Этого он сказать не мог – до тех пор, пока не увидит обвинительного заключения. Да и многое будет зависеть от моих показаний на суде.

Об этом можно не беспокоиться, сказал я ему: показаний я давать не собираюсь. В виновности моей сомнений нет, а потому я намерен признать вину и предоставить суду вынести приговор.

В Советском Союзе закон устроен иначе, объяснил он. Даже признай я вину, суд всё равно состоится и обвинение представит свои доказательства. А что до отказа от показаний, обвинение попросту огласит стенограммы всех моих допросов.

К тому же отказ давать показания будет истолкован не в мою пользу.

Дальнейшее объяснение было весьма мудрёным, но сводилось к следующему: в Советском Союзе нет ни права хранить молчание, ни защиты от самообвинения. Заставить меня давать показания они не могут. Но если я откажусь, судьи вправе сделать из этого невыгодные для меня выводы. К тому же это покажет, что я не иду навстречу следствию и не испытываю чистосердечного раскаяния. А эти смягчающие обстоятельства – единственная моя возможность смягчить приговор.

Если вопросов больше нет, он придёт снова, когда получит обвинительное заключение.

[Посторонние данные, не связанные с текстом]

-- ==== Sys2Proof/Machine/Float.lean ====
section
/-! DEFINITION. Binary32 and binary64 arithmetic as R86, R107 and R108 have it: exact results in integers, rounded once to nearest,
ties to even. -/

namespace Sys2Proof.Machine

/-- A format: the precision p, the width of the exponent field, and the exponent of a subnormal's unit. -/
structure FFmt where
  prec : Nat
  ebits : Nat
  deriving DecidableEq, Repr

def f32 : FFmt := { prec := 24, ebits := 8 }
def f64 : FFmt := { prec := 53, ebits := 11 }

/-- The width of a format's encoding. -/
def FFmt.width (f : FFmt) : Nat := f.prec + f.ebits

/-- The exponent of the unit in the last place of a subnormal. -/
def FFmt.qmin (f : FFmt) : Int := 3 - 2 ^ (f.ebits - 1) - f.prec

/-- A value: a NaN, an infinity, or m × 2^e with a sign. -/
inductive FVal where
  | nan
  | inf (neg : Bool)
  | num (neg : Bool) (m : Nat) (e : Int)
  deriving DecidableEq, Repr

/-- The value that an encoding stands for. -/
def FFmt.unpack (f : FFmt) (v : Nat) : FVal :=
  let neg := bits v (f.width - 1) (f.width - 1) = 1
  let e := bits v (f.width - 2) (f.prec - 1)
  let m := v % 2 ^ (f.prec - 1)
  if e = 2 ^ f.ebits - 1 then (if m = 0 then .inf neg else .nan)
  else if e = 0 then .num neg m f.qmin
  else .num neg (m + 2 ^ (f.prec - 1)) (f.qmin + (e - 1))

/-- The encodings of the sign bit, an infinity and the canonical NaN. -/
def FFmt.sign (f : FFmt) (neg : Bool) : Nat := b2n neg * 2 ^ (f.width - 1)
def FFmt.inf (f : FFmt) (neg : Bool) : Nat := f.sign neg + (2 ^ f.ebits - 1) * 2 ^ (f.prec - 1)
def FFmt.nan (f : FFmt) : Nat := f.inf false + 2 ^ (f.prec - 2)

/-- m / 2^k rounded to nearest, ties to even. -/
def rne (m k : Nat) : Nat :=
  let q := m / 2 ^ k
  let r := m % 2 ^ k
  if 2 * r < 2 ^ k then q else if 2 ^ k < 2 * r then q + 1 else q + q % 2

/-- The encoding of m × 2^e, rounded; an exact zero keeps the sign. -/
def FFmt.pack (f : FFmt) (neg : Bool) (m : Nat) (e : Int) : Nat :=
  if m = 0 then f.sign neg
  else
    let q : Int := max (e + (m.log2 + 1 : Nat) - f.prec) f.qmin
    let n := if q ≤ e then m * 2 ^ (e - q).toNat else rne m (q - e).toNat
    let (n, q) := if 2 ^ f.prec ≤ n then (n / 2, q + 1) else (n, q)
    if n < 2 ^ (f.prec - 1) then f.sign neg + n
    else
      let b := (q - f.qmin).toNat + 1
      if 2 ^ f.ebits - 1 ≤ b then f.inf neg else f.sign neg + b * 2 ^ (f.prec - 1) + (n - 2 ^ (f.prec - 1))

/-- The encoding of a value. -/
def FFmt.enc (f : FFmt) (v : FVal) : Nat :=
  match v with
  | .nan => f.nan
  | .inf n => f.inf n
  | .num n m e => f.pack n m e

/-- The signed mantissa of a number at an exponent not above its own. -/
def scaled (neg : Bool) (m : Nat) (e q : Int) : Int :=
  let n : Int := m * 2 ^ (e - q).toNat
  if neg then -n else n

def fAdd (a b : FVal) : FVal :=
  match a, b with
  | .nan, _ | _, .nan => .nan
  | .inf x, .inf y => if x = y then .inf x else .nan
  | .inf x, _ => .inf x
  | _, .inf y => .inf y
  | .num x m e, .num y n g =>
    let q := min e g
    let v := scaled x m e q + scaled y n g q
    if v = 0 then .num (x && y) 0 q else .num (v < 0) v.natAbs q

def fNegV (a : FVal) : FVal :=
  match a with
  | .nan => .nan
  | .inf x => .inf (!x)
  | .num x m e => .num (!x) m e

def fMul (a b : FVal) : FVal :=
  match a, b with
  | .nan, _ | _, .nan => .nan
  | .inf x, .inf y => .inf (x ^^ y)
  | .inf x, .num y n _ => if n = 0 then .nan else .inf (x ^^ y)
  | .num x m _, .inf y => if m = 0 then .nan else .inf (x ^^ y)
  | .num x m e, .num y n g => .num (x ^^ y) (m * n) (e + g)

/-- A quotient of mantissas to more bits than any format holds, with a sticky bit. -/
def fDiv (a b : FVal) : FVal :=
  match a, b with
  | .nan, _ | _, .nan => .nan
  | .inf _, .inf _ => .nan
  | .inf x, .num y _ _ => .inf (x ^^ y)
  | .num x _ e, .inf y => .num (x ^^ y) 0 e
  | .num x m e, .num y n g =>
    if n = 0 then (if m = 0 then .nan else .inf (x ^^ y))
    else
      let k := n.log2 + 64
      let q := m * 2 ^ k / n
      .num (x ^^ y) (2 * q + b2n (m * 2 ^ k % n ≠ 0)) (e - g - k - 1)

/-- A square root to more bits than any format holds, with a sticky bit. -/
def fSqrt (a : FVal) : FVal :=
  match a with
  | .nan => .nan
  | .inf x => if x then .nan else .inf false
  | .num x m e =>
    if m = 0 then .num x 0 e
    else if x then .nan
    else
      let k : Nat := 128 + (e % 2).toNat
      let n := m * 2 ^ k
      let r := isqrt 128 n 0
      .num false (2 * r + b2n (r * r ≠ n)) ((e - k) / 2 - 1)

/-- a < b and a = b of values that are no NaN. -/
def fCmp (a b : FVal) : Ordering :=
  let key (v : FVal) (q : Int) : Int :=
    match v with
    | .num x m e => scaled x m e q
    | _ => 0
  match a, b with
  | .inf x, .inf y => if x = y then .eq else if x then .lt else .gt
  | .inf x, _ => if x then .lt else .gt
  | _, .inf y => if y then .gt else .lt
  | .num _ _ e, .num _ _ g =>
    let q := min e g
    compare (key a q) (key b q)
  | _, _ => .eq

def FVal.isNan (a : FVal) : Bool := a = .nan

/-- The format that FN[0] selects, and the operands as it reads them (R107). -/
def fmtOf (fn : BitVec 9) : FFmt := if fn.getLsbD 0 then f64 else f32

def fArg (f : FFmt) (v : DWord) : Nat := v.toNat % 2 ^ f.width

/-- FMIN and FMAX; −0 lies below +0. -/
def fPick (max : Bool) (f : FFmt) (a b : Nat) : Nat :=
  let x := f.unpack a
  let y := f.unpack b
  if x.isNan && y.isNan then f.nan
  else if x.isNan then b
  else if y.isNan then a
  else
    let aLow := match fCmp x y with
      | .lt => true
      | .gt => false
      | .eq => bits a (f.width - 1) (f.width - 1) = 1
    if aLow = max then b else a

/-- Conversion to a signed 64-bit integer: towards zero, saturating, a NaN to 0 (R108). -/
def fToInt (v : FVal) : Int :=
  match v with
  | .nan => 0
  | .inf x => if x then -2 ^ 63 else 2 ^ 63 - 1
  | .num x m e =>
    let n : Int := if 0 ≤ e then m * 2 ^ (min e 64).toNat else m / 2 ^ (-e).toNat
    max (-2 ^ 63) (min (2 ^ 63 - 1) (if x then -n else n))

/-- A signed 64-bit integer as a value. -/
def fOfInt (n : Int) : FVal := .num (n < 0) n.natAbs 0

/-- FCVT by FN[2:0]. -/
def fCvt (k : Nat) (v : DWord) : DWord :=
  let r : Int := match k with
    | 0 => f64.enc (f32.unpack (fArg f32 v))
    | 1 => f32.enc (f64.unpack v.toNat)
    | 2 => f32.enc (fOfInt v.toInt)
    | 3 => f64.enc (fOfInt v.toInt)
    | 4 => fToInt (f32.unpack (fArg f32 v))
    | _ => fToInt (f64.unpack v.toNat)
  BitVec.ofInt 64 r

end Sys2Proof.Machine
end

Один вопрос у меня был, хотя его присутствие само по себе, подозреваю, и было ответом. Состоит ли он в коммунистической партии?

Он утвердительно кивнул.

Я заметил, что в моём положении – когда и защищают, и судят меня коммунисты – надежды на справедливый суд я не вижу.

Напротив, ответил он: государство гарантирует защиту каждому обвиняемому. А обеспечить её – его дело.

Возвращаясь под конвоем в камеру, я думал ещё об одном важном различии американского и советского права. В Соединённых Штатах отношения адвоката и подзащитного доверительны. Своему адвокату можно рассказать то, чего не должно знать обвинение, то, на чём строится защита. Короче говоря, адвокату можно верить. Своему я верить не мог.

Может, и к лучшему, что послужной список моего так называемого «защитника» я узнал много позже.

Михаил И. Гринёв был мастером проигрывать крупные государственные дела. Когда Лаврентия Берию, главу сталинской тайной полиции, судили за измену, защищал его Гринёв. Берию расстреляли. В 1954 и 1956 годах Гринёв защищал двенадцать бывших сотрудников бериевского ведомства, попавших под чистку. Все двенадцать были осуждены: четверо получили тяжёлые сроки, восьмерых расстреляли.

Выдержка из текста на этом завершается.